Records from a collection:

-- ==== Sys2Proof/Word.lean ====
section
/-! DEFINITION. Widths of the block's data (spec/40_fixed_point_primitives.md R100). -/

namespace Sys2Proof

/-- One byte of the register space (spec/20_memory.md R62). -/
abbrev Byte := BitVec 8

/-- A 16-bit value: a bin component (read as signed) or a Scaling Factor or a magnitude (R100). -/
abbrev Half := BitVec 16

/-- A 32-bit register word (spec/20_memory.md R61). -/
abbrev Word := BitVec 32

/-- A wrapping 32-bit tick count of the host's counter (R100, spec/46_timer_comparator.md R220). -/
abbrev Instant := BitVec 32

/-- An unsigned 32-bit number of ticks (R100, R220). -/
abbrev Duration := BitVec 32

/-- An unsigned 32-bit number of frequency units (R100, spec/44_peak_interpolator.md R170). -/
abbrev Frequency := BitVec 32

/-- A 6-bit table count (spec/10_state.md R29). -/
abbrev Count := BitVec 6

end Sys2Proof
end

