/-- R104: the rounded Q15 product of a twiddle component and a 16-bit value needs no narrowing. -/
def Obligations.QmulNeedsNoNarrowing : Prop :=
  ∀ (a : Int) (b : Half), -32767 ≤ a → a ≤ 32767 →
    -32767 ≤ qmul a b.toInt ∧ qmul a b.toInt ≤ 32767 ∧
    (2 * (a * b.toInt) - 32768 < 2 * 32768 * qmul a b.toInt ∧
      2 * 32768 * qmul a b.toInt ≤ 2 * (a * b.toInt) + 32768)

/-- R105, R106, R108: `sqmag` is the exact sum of the squares, from 0 to `2^31`, and `isqrt` the floor of the square
root, monotone; the magnitude of a complex word is at most 46340. The phase of a complex word in an instance with
`REF_PHASE` is what the pseudocode of R108 gives: the octant polynomial, reflected into the quadrant. R108's bound on the
polynomial's error is not part of the statement. -/
def Obligations.IsqrtIsFloorOfRoot : Prop :=
  (∀ n : Nat, n ≤ 2 ^ 32 - 1 → isqrt n * isqrt n ≤ n ∧ n < (isqrt n + 1) * (isqrt n + 1)) ∧
  (∀ a b : Nat, a ≤ b → b ≤ 2 ^ 32 - 1 → isqrt a ≤ isqrt b) ∧
  (∀ re im : Half, (sqmag re.toInt im.toInt : Int) = re.toInt * re.toInt + im.toInt * im.toInt ∧
    sqmag re.toInt im.toInt ≤ 2 ^ 31 ∧ isqrt (sqmag re.toInt im.toInt) ≤ 46340) ∧ isqrt (2 ^ 31) = 46340 ∧
  (∀ re im : Half,
    let ax := re.toInt.natAbs
    let ay := im.toInt.natAbs
    let r := min ax ay * 2 ^ 15 / max ax ay
    let o := r * (8192 + 2847 * (32768 - r) / 2 ^ 15) / 2 ^ 15
    let first := if ay > ax then 16384 - o else o
    let second := if re.toInt < 0 then 32768 - first else first
    let below := if im.toInt < 0 then 65536 - second else second
    (phaseOf .reference re im).toNat = if re = 0 ∧ im = 0 then 0 else below % 65536)

/-- R109, R110, R111: the wrapping difference, its sign test and the effective offset. -/
def Obligations.WrappingDifference : Prop :=
  ∀ a b : Instant,
    ((tdiff a b).toNat : Int) = ((b.toNat : Int) - a.toNat) % 2 ^ 32 ∧ a + tdiff a b = b ∧
    (isFuture a b = true ↔ (tdiff a b).toNat < 2 ^ 31) ∧ isFuture a a = true ∧
    (effOffset a b = if (tdiff a b).toNat < 2 ^ 31 then (tdiff a b).toNat else 0) ∧ effOffset a b ≤ 2 ^ 31 - 1 ∧
    ((isFuture a b = false ∧ isFuture b a = false) ↔ (tdiff a b).toNat = 2 ^ 31) ∧
    ((isFuture a b = true ∧ isFuture b a = true) ↔ a = b)

/-- R112: a narrowing keeps a value in range; out of range it raises `ARITH` or goes to the nearer bound. -/
def Obligations.NarrowFollowsThePolicy : Prop :=
  ∀ (mode : OvfMode) (v lo hi : Int), lo ≤ hi →
    (lo ≤ v → v ≤ hi → narrow mode v lo hi = .ok v) ∧
    (v < lo ∨ hi < v → mode = .fault → narrow mode v lo hi = .error .arith) ∧
    (v < lo → mode = .saturate → narrow mode v lo hi = .ok lo) ∧
    (hi < v → mode = .saturate → narrow mode v lo hi = .ok hi)

/-! ### FFT -/

/-- R120, R125: FFT completes on every state that is not stopped; it writes `BUF` and `ERR` only, and every byte outside
`BUF` reads as before. `BUF` becomes the last of a chain of buffers of `NFFT` words: the first is what `BUF` held with its
words taken in bit-reversed order, and each next one is made from the one before by one stage, stages 0 to `NLOG2 - 1` in
order. -/
def Obligations.FftTransformsBuf : Prop :=
  ∀ s : State, s.status.fault = false →
    NextHas (exec .fft s) fun t =>
      t = { s.setErr .ok with mem := t.mem } ∧ t.loadBuf = fftOf s.cfg s.loadBuf ∧
      (∃ bufs : Nat → List Bin, (∀ k, k ≤ s.cfg.nlog2 → (bufs k).length = s.cfg.nfft) ∧
        (∀ i, i < s.cfg.nfft → binAt (bufs 0) i = s.bin (bitrev s.cfg.nlog2 i)) ∧
        (∀ k, k < s.cfg.nlog2 → bufs (k + 1) = stage s.cfg (bufs k) k) ∧ t.loadBuf = bufs s.cfg.nlog2 ∧
        ∀ i, i < s.cfg.nfft → t.bin i = binAt (bufs s.cfg.nlog2) i) ∧
      ∀ a, a < bufOffset 0 ∨ bufOffset s.cfg.nfft ≤ a → t.bufByte a = s.bufByte a

/-- R121, R122: bit reversal turns an index into the one whose bits are read backwards and is an involution; after the
permutation step word `i` holds what word `bitrev(i)` held before it, and the other way round. -/
def Obligations.BitReversalSwapsPairs : Prop :=
  (∀ bits i : Nat, i < 2 ^ bits →
    bitrev bits i < 2 ^ bits ∧ bitrev bits (bitrev bits i) = i ∧
    ∀ b, b < bits → (bitrev bits i).testBit (bits - 1 - b) = i.testBit b) ∧
  (∀ (c : Config) (b : List Bin), b.length = c.nfft → (bitReversed c b).length = c.nfft ∧
    ∀ i, i < c.nfft →
      binAt (bitReversed c b) i = binAt b (bitrev c.nlog2 i) ∧
      binAt (bitReversed c b) (bitrev c.nlog2 i) = binAt b i)

/-- R123: with `j = m*stride`, the real part of the twiddle factor of stage `s`, position `m`, is `SINE[j + NFFT/4]` and
the imaginary part is `-SINE[j]`; `j` is below `NFFT/2`, both indices lie in the table, and the largest index a stage
reads is the table's last. -/
def Obligations.TwiddlesStayInTheTable : Prop :=
  ∀ c : Config, c.wellFormed = true →
    (∀ s m : Nat, s < c.nlog2 → m < 2 ^ s →
      let j := m * (c.nfft / 2 ^ (s + 1))
      j < c.nfft / 2 ∧
      (∃ h : j + c.nfft / 4 < c.sine.length, (twiddle c s m).wr = c.sine[j + c.nfft / 4].toInt) ∧
      ∃ h : j < c.sine.length, (twiddle c s m).wi = -c.sine[j].toInt) ∧
    (2 ^ (c.nlog2 - 1) - 1) * (c.nfft / 2 ^ (c.nlog2 - 1 + 1)) + c.nfft / 4 = c.sine.length - 1

/-- R124, R125: a stage computes each of its butterflies from the words before the stage: its butterflies touch
disjoint pairs, so their order does not change the result. The upper word becomes `(q + t) >> 1` and the lower one
`(q - t) >> 1` (a floored half) reduced by `wrap16`, in both components, where `q` is the upper word and `t` the product
of the twiddle factor and the lower word, each of its four products rounded on its own. -/
def Obligations.StageComputesItsButterflies : Prop :=
  ∀ (c : Config) (b : List Bin) (s m t : Nat), b.length = c.nfft → s < c.nlog2 → m < 2 ^ s →
    t < c.nfft / 2 ^ (s + 1) →
      let i := m + t * 2 ^ (s + 1)
      let k := i + 2 ^ s
      let wr := (twiddle c s m).wr
      let wi := (twiddle c s m).wi
      let q := binAt b i
      let v := binAt b k
      let tr := qmul wr v.re.toInt - qmul wi v.im.toInt
      let ti := qmul wr v.im.toInt + qmul wi v.re.toInt
      k < c.nfft ∧ binAt (stage c b s) i = butterflyUpper (twiddle c s m) q v ∧
        binAt (stage c b s) k = butterflyLower (twiddle c s m) q v ∧
        (binAt (stage c b s) i).re.toInt = wrap16 ((q.re.toInt + tr) / 2) ∧
        (binAt (stage c b s) i).im.toInt = wrap16 ((q.im.toInt + ti) / 2) ∧
        (binAt (stage c b s) k).re.toInt = wrap16 ((q.re.toInt - tr) / 2) ∧
        (binAt (stage c b s) k).im.toInt = wrap16 ((q.im.toInt - ti) / 2) ∧
        ∀ j (h : j < b.length), binAt b j = b[j]

/-- R128 (b): running FFT on an all-zero `BUF` yields an all-zero `BUF`. -/
def Obligations.FftOfZeroIsZero : Prop :=
  ∀ s : State, s.status.fault = false → (∀ i, i < s.cfg.nfft → s.bin i = { re := 0, im := 0 }) →
    NextHas (exec .fft s) fun t => ∀ i, i < s.cfg.nfft → t.bin i = { re := 0, im := 0 }

/-! ### WINDOW -/

/-- R140 to R146: WINDOW completes when every pre-shifted sample fits 16 bits or `OVF_MODE = SATURATE`. Word `i` becomes
the clamped pre-shifted sample, scaled by coefficient `i` unless the window is the rectangle, with imaginary part 0;
coefficient `i` is entry `i` of `WINDOW`, which a well-formed configuration has. `ERR` is the only other thing written,
and every byte outside `BUF` reads as before. -/
def Obligations.WindowScalesEverySample : Prop :=
  ∀ s : State, s.status.fault = false →
    (s.cfg.ovfMode = .saturate ∨ ∀ i, i < s.cfg.nfft →
      -32768 ≤ (s.bin i).re.toInt * 2 ^ s.cfg.preshift ∧ (s.bin i).re.toInt * 2 ^ s.cfg.preshift ≤ 32767) →
    NextHas (exec .window s) fun t =>
      t = { s.setErr .ok with mem := t.mem } ∧
      (∀ i, i < s.cfg.nfft →
        let x := max (-32768) (min 32767 ((s.bin i).re.toInt * 2 ^ s.cfg.preshift))
        (t.bin i).re.toInt = (if s.cfg.windowKind = .rect then x else sfApply (windowAt s.cfg i) x) ∧
          (t.bin i).im = 0 ∧
          (s.cfg.wellFormed = true → ∃ h : i < s.cfg.window.length, windowAt s.cfg i = s.cfg.window[i])) ∧
      ∀ a, a < bufOffset 0 ∨ bufOffset s.cfg.nfft ≤ a → t.bufByte a = s.bufByte a
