/-! ### `setFault`: the status part of fault entry -/

@[simp] theorem State.setFault_cfg (s : State) (code : FaultCode) (fop : BitVec 4) : (s.setFault code fop).cfg = s.cfg := rfl
@[simp] theorem State.setFault_arg0 (s : State) (code : FaultCode) (fop : BitVec 4) : (s.setFault code fop).arg0 = s.arg0 := rfl
@[simp] theorem State.setFault_arg1 (s : State) (code : FaultCode) (fop : BitVec 4) : (s.setFault code fop).arg1 = s.arg1 := rfl
@[simp] theorem State.setFault_res0 (s : State) (code : FaultCode) (fop : BitVec 4) : (s.setFault code fop).res0 = s.res0 := rfl
@[simp] theorem State.setFault_res1 (s : State) (code : FaultCode) (fop : BitVec 4) : (s.setFault code fop).res1 = s.res1 := rfl
@[simp] theorem State.setFault_thresh (s : State) (code : FaultCode) (fop : BitVec 4) : (s.setFault code fop).thresh = s.thresh := rfl
@[simp] theorem State.setFault_status (s : State) (code : FaultCode) (fop : BitVec 4) : (s.setFault code fop).status = { s.status with fault := true, fcode := code, fop := fop, err := .abort } := rfl
@[simp] theorem State.setFault_peakCount (s : State) (code : FaultCode) (fop : BitVec 4) : (s.setFault code fop).peakCount = s.peakCount := rfl
@[simp] theorem State.setFault_stageCount (s : State) (code : FaultCode) (fop : BitVec 4) : (s.setFault code fop).stageCount = s.stageCount := rfl
@[simp] theorem State.setFault_liveCount (s : State) (code : FaultCode) (fop : BitVec 4) : (s.setFault code fop).liveCount = s.liveCount := rfl
@[simp] theorem State.setFault_holdoff (s : State) (code : FaultCode) (fop : BitVec 4) : (s.setFault code fop).holdoff = s.holdoff := rfl
@[simp] theorem State.setFault_peak (s : State) (code : FaultCode) (fop : BitVec 4) : (s.setFault code fop).peak = s.peak := rfl
@[simp] theorem State.setFault_stage (s : State) (code : FaultCode) (fop : BitVec 4) : (s.setFault code fop).stage = s.stage := rfl
@[simp] theorem State.setFault_live (s : State) (code : FaultCode) (fop : BitVec 4) : (s.setFault code fop).live = s.live := rfl
@[simp] theorem State.setFault_mem (s : State) (code : FaultCode) (fop : BitVec 4) : (s.setFault code fop).mem = s.mem := rfl
@[simp] theorem State.setFault_hardReset (s : State) (code : FaultCode) (fop : BitVec 4) : (s.setFault code fop).hardReset = s.hardReset := rfl
@[simp] theorem State.setFault_pending (s : State) (code : FaultCode) (fop : BitVec 4) : (s.setFault code fop).pending = s.pending := rfl
@[simp] theorem State.setFault_response (s : State) (code : FaultCode) (fop : BitVec 4) : (s.setFault code fop).response = s.response := rfl
@[simp] theorem State.setFault_draws (s : State) (code : FaultCode) (fop : BitVec 4) : (s.setFault code fop).draws = s.draws := rfl
@[simp] theorem State.setFault_bufDraw (s : State) (code : FaultCode) (fop : BitVec 4) : (s.setFault code fop).bufDraw = s.bufDraw := rfl
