-- ==== Sys2Proof/Tests/Slice0.lean ====
section
/-! SUPPORT. The model's own tests. Expected values come from spec/95_test_vectors.md (the vector is named beside each)
or are worked by hand from the rule named. The witnesses at the end show that the hypotheses of the obligations can be
met together. -/

namespace Sys2Proof.Machine

set_option Elab.async false

/-! ### Helpers -/

/-- An outcome is a next state that passes a check. -/
def nextIs (o : Host.Outcome State Fault Refusal) (p : State → Bool) : Bool :=
  match o with
  | .next t => p t
  | _ => false

/-- The next state of an outcome; the state after reset of REF8 if there is none. -/
def nextOf (o : Host.Outcome State Fault Refusal) : State :=
  match o with
  | .next t => t
  | _ => State.resetFor Config.ref8

/-- REF8 and REF32 right after reset. -/
def s8 : State := State.resetFor Config.ref8
def s32 : State := State.resetFor Config.ref32

/-- A state with these complex words in `BUF`. -/
def State.withBins (s : State) (l : List (Int × Int)) : State :=
  s.storeBuf (l.map fun p => { re := BitVec.ofInt 16 p.1, im := BitVec.ofInt 16 p.2 })

/-- A state with these real parts in `BUF`, imaginary parts 0. -/
def State.withReals (s : State) (l : List Int) : State := s.withBins (l.map fun x => (x, 0))

/-- The complex words of `BUF` as pairs of numbers. -/
def State.pairs (s : State) : List (Int × Int) := s.loadBuf.map fun b => (b.re.toInt, b.im.toInt)

/-- A state with this live table. -/
def State.withLive (s : State) (l : List LiveEntry) : State :=
  { s with live := overlay l s.live, liveCount := BitVec.ofNat 6 l.length }

/-- A state with `HOLDOFF` valid. -/
def State.withHoldoff (s : State) (h : Instant) : State := { s.setHv true with holdoff := h }

/-- A state with one access to come. -/
def State.toCome (s : State) (a : Access) : State := { s with pending := [.access a] }

/-- The spectrum `sp` of 95 2.4, the words above `NBINS` 0. -/
def spectrum : State :=
  s32.withReals ([900, 300, 200, 1000, 4000, 3000, 500, 100, 2000, 2000, 150, 120, 6000, 100, 90, 300] ++
    List.replicate 16 0)

/-- A WINDOW input that overflows (95 2.3, "Overflow of the pre-shift"). -/
def loud : State := s8.withReals [2048, -2049, 0, 0, 0, 0, 0, 0]

/-- The largest inputs that do not (95 2.3). -/
def edge : State := s8.withReals [2047, -2048, 0, 0, 0, 0, 0, 0]

/-- The stopped state the overflow leaves. -/
def stopped : State := nextOf (exec .window loud)

/-- The start state of 95 2.6, SCHED as a whole. -/
def threePeaks : State :=
  { s32 with
    peakCount := 3
    peak := [{ freq := 0x00050000, mag := 8000, phase := 0 }, { freq := 0x00078000, mag := 3000, phase := 0x4000 },
      { freq := 0x000C4000, mag := 2000, phase := 0xC000 }, { freq := 0, mag := 0, phase := 0 }] }

/-- The start state of 95 2.7, "tie and past". -/
def tiePast : State :=
  { s32.withLive [{ period := 1000, next := 0x500 }, { period := 700, next := 0x500 },
      { period := 900, next := 0x4F0 }] with arg0 := 0x500 }

/-- One pulse of period 1000 due at 1000, seen from 1000 (95 2.7). -/
def lonePulse : State := { s32.withLive [{ period := 1000, next := 1000 }] with arg0 := 1000 }

/-- 95 2.7, "past pulse, holdoff". -/
def heldPulse : State :=
  { (s32.withLive [{ period := 1000, next := 900 }]).withHoldoff 1500 with arg0 := 1200 }

/-! ### Well-formed configurations (00_scope.md R12): both reference ones pass, and each check refuses -/

theorem test_ref8_wellFormed : Config.ref8.wellFormed = true := by decide +kernel
theorem test_ref32_wellFormed : Config.ref32.wellFormed = true := by decide +kernel
theorem test_refuse_nlog2 : { Config.ref8 with nlog2 := 15 }.nlog2Ok = false := by decide
theorem test_refuse_preshift : { Config.ref8 with preshift := 16 }.preshiftOk = false := by decide
theorem test_refuse_maxPeaks : { Config.ref8 with maxPeaks := 33 }.maxPeaksOk = false := by decide
theorem test_refuse_ridgeCap : { Config.ref8 with ridgeCap := 0 }.ridgeCapOk = false := by decide
theorem test_refuse_sineLength : { Config.ref8 with sine := [0] }.sineLengthOk = false := by decide
theorem test_refuse_sineRange : { Config.ref8 with sine := [0x8000] }.sineRangeOk = false := by decide
theorem test_refuse_windowLength : { Config.ref8 with window := [] }.windowLengthOk = false := by decide
theorem test_refuse_minBin : { Config.ref8 with minBin := 4 }.minBinOk = false := by decide
theorem test_refuse_freqPerBin : { Config.ref8 with freqPerBin := 0x40000000 }.freqPerBinOk = false := by decide
theorem test_refuse_maxFreq : { Config.ref8 with maxFreq := 0 }.maxFreqOk = false := by decide
theorem test_refuse_nightcore : { Config.ref8 with ncDen := 0 }.nightcoreOk = false := by decide
theorem test_refuse_periodNum : { Config.ref8 with periodNum := 0 }.periodNumOk = false := by decide
theorem test_refuse_periodMax : { Config.ref8 with periodMax := 2 ^ 30 + 1 }.periodMaxOk = false := by decide

/-! ### Decoding (30_encoding.md R80 to R83): words written out bit by bit, ZERO then OPCODE -/

theorem test_decode_fft : decode 0b000000000000000000000000_00000001 = .ok .fft := by decide
theorem test_decode_window : decode 0b000000000000000000000000_00000010 = .ok .window := by decide
theorem test_decode_peaks : decode 0b000000000000000000000000_00000100 = .ok .peaks := by decide
theorem test_decode_sched : decode 0b000000000000000000000000_00000101 = .ok .sched := by decide
theorem test_decode_adjust : decode 0b000000000000000000000000_00000110 = .ok .adjust := by decide
theorem test_decode_consume : decode 0b000000000000000000000000_00000111 = .ok .consume := by decide
theorem test_decode_next : decode 0b000000000000000000000000_00001000 = .ok .next := by decide
theorem test_decode_cmp : decode 0b000000000000000000000000_00001001 = .ok .cmp := by decide
/-- 95 2.9, the decoding vectors that are `ILLEGAL`. -/
theorem test_decode_illegal :
    [0x00000000, 0x00000003, 0x0000000A, 0x000000FF, 0x00000101, 0x80000001, 0xFFFFFFFF].map
      (fun w : Word => (decode w).toOption) = List.replicate 7 none := by decide
/-- The bytes of a `CMD` write, lowest offset first (20_memory.md R62). -/
theorem test_decode_bytes : decodeBytes [0x09, 0, 0, 0] = .ok .cmp ∧ decodeBytes [0, 0, 0, 0x09] = .error .zeroField ∧
    decodeTableWord 32 7 = some .consume ∧ decodeTableWord 8 7 = some .consume := by decide
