-- ==== Sys2Proof/Syntax.lean ====
section
/-!
DEFINITION. The commands of the block: one constructor of `Instr` for each row of spec/opcode_table.json, in the
table's order, with the row's operands; and the plain data types the operands are made of.
A command is either a request of a master (an NVMe command, a Milny frame, an object write), a message of a fabric
neighbour, an instruction of gang code, a sequencer verb, or an event on a pin, a die, a timer or a unit.
Where the outcome of an event is physics and no rule of the spec decides it (does a codeword decode, is a source in
tolerance), the command carries the outcome as an operand.
-/

namespace Sys2Proof

/-- The two masters (Table 0.4). -/
inductive Master where
  | host | sideband
  deriving DecidableEq, Repr

/-- The identity and common fields of an NVMe command (Table 4.6): the submission queue it came from (0 is the admin
queue), its command identifier and NSID, the ordered marker and DEADLINE of CDW15, and whether every reserved field
and the FUSE field are zero. -/
structure HostId where
  sq : Nat
  cid : Nat
  nsid : Nat
  ord : Bool
  deadline : Nat
  reservedOk : Bool
  deriving DecidableEq, Repr

/-- How an object write reaches the drive: the master, the pen serial it gives, and for a host the tunnel command
that carries it (for the side-band master, `h.cid` is the token of the acyclic request). -/
structure Via where
  master : Master
  serial : Nat
  h : HostId
  deriving DecidableEq, Repr

/-- The kind of a command: an I/O command as Table 4.5 sorts them for CLASS, or a command of an opcode, or a Set Features of a feature,
that Tables 4.3 and 4.4 do not list (R88). -/
inductive CmdFamily where
  | search | stream | other | noOpcode | noFeature
  deriving DecidableEq, Repr

/-- A command in a submission queue slot, as far as fetching and admission look at it (R90, R93, R96). -/
structure SqCmd where
  cid : Nat
  nsid : Nat
  fam : CmdFamily
  ord : Bool
  deadline : Nat
  deriving DecidableEq, Repr

/-- Completion statuses the drive posts: the NVMe statuses its chapters name and the Yarwell statuses of
Table 4.11 (status code type 7). -/
inductive Status where
  | success
  | invalidOpcode | invalidField | commandSequenceError | internalError | namespaceNotReady
  | abortRequested | unrecoveredRead | namespaceWriteProtected | sanitizeInProgress | dataTransferError
  | lbaOutOfRange | invalidNamespace | queueFrozenAbort | kernelFault | unitReset | memberLost | memberPaused
  | deadlineMissed | streamParked | tallyFull | penHeld | activationPending | partialResult
  | abortLimit | asyncLimit | invalidQueueId | invalidQueueSize | invalidVector | invalidQueueDeletion
  | completionQueueInvalid | invalidLogPage | invalidFormat | firmwareSlotInvalid | firmwareImageInvalid
  | firmwareProhibited | needsReset | insufficientCapacity | namespaceIdUnavailable | invalidPlacement
  | insufficientResources | programNotFound | programInvalid | overlappingRange | featureNotChangeable
  | featureNotSaveable | firmwareNeedsColdReset | sqDeleted
  deriving DecidableEq, Repr

/-- The bell sources that can be lost or qualified (Table 3.4). -/
inductive BellSource where
  | bellIn | guild
  deriving DecidableEq, Repr

/-- A flash address by its fields (Table 5.3). -/
structure FlashAddr where
  die : Nat
  plane : Nat
  block : Nat
  page : Nat
  cw : Nat
  deriving DecidableEq, Repr

/-- The level source of a READ verb (Table 5.5). -/
inductive LevelSource where
  | tracker | pin | retry (step : Nat)
  deriving DecidableEq, Repr

/-- What one source page of a PROGRAM holds: a staged indirection unit, filler that is never mapped (R137), the
parity of its stripe row (R119), a copy of the page at an old location (R148, R152), or the words of a journal or
checkpoint page (R164). -/
inductive SourcePage where
  | staged (iu : Nat)
  | filler
  | parity
  | copy (iu loc : Nat)
  | cellar (words : List Nat)
  deriving DecidableEq, Repr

Your instructions: Restate word for word the entries above, starting at the line with "with these complex" and ending at the line with "def State.withReals (s", inclusive, and no others.

Your response:
/-- A state with these complex words in `BUF`. -/
def State.withBins (s : State) (l : List (Int × Int)) : State :=
  s.storeBuf (l.map fun p => { re := BitVec.ofInt 16 p.1, im := BitVec.ofInt 16 p.2 })

/-- A state with these real parts in `BUF`, imaginary parts 0. -/
def State.withReals (s : State) (l : List Int) : State := s.withBins (l.map fun x => (x, 0))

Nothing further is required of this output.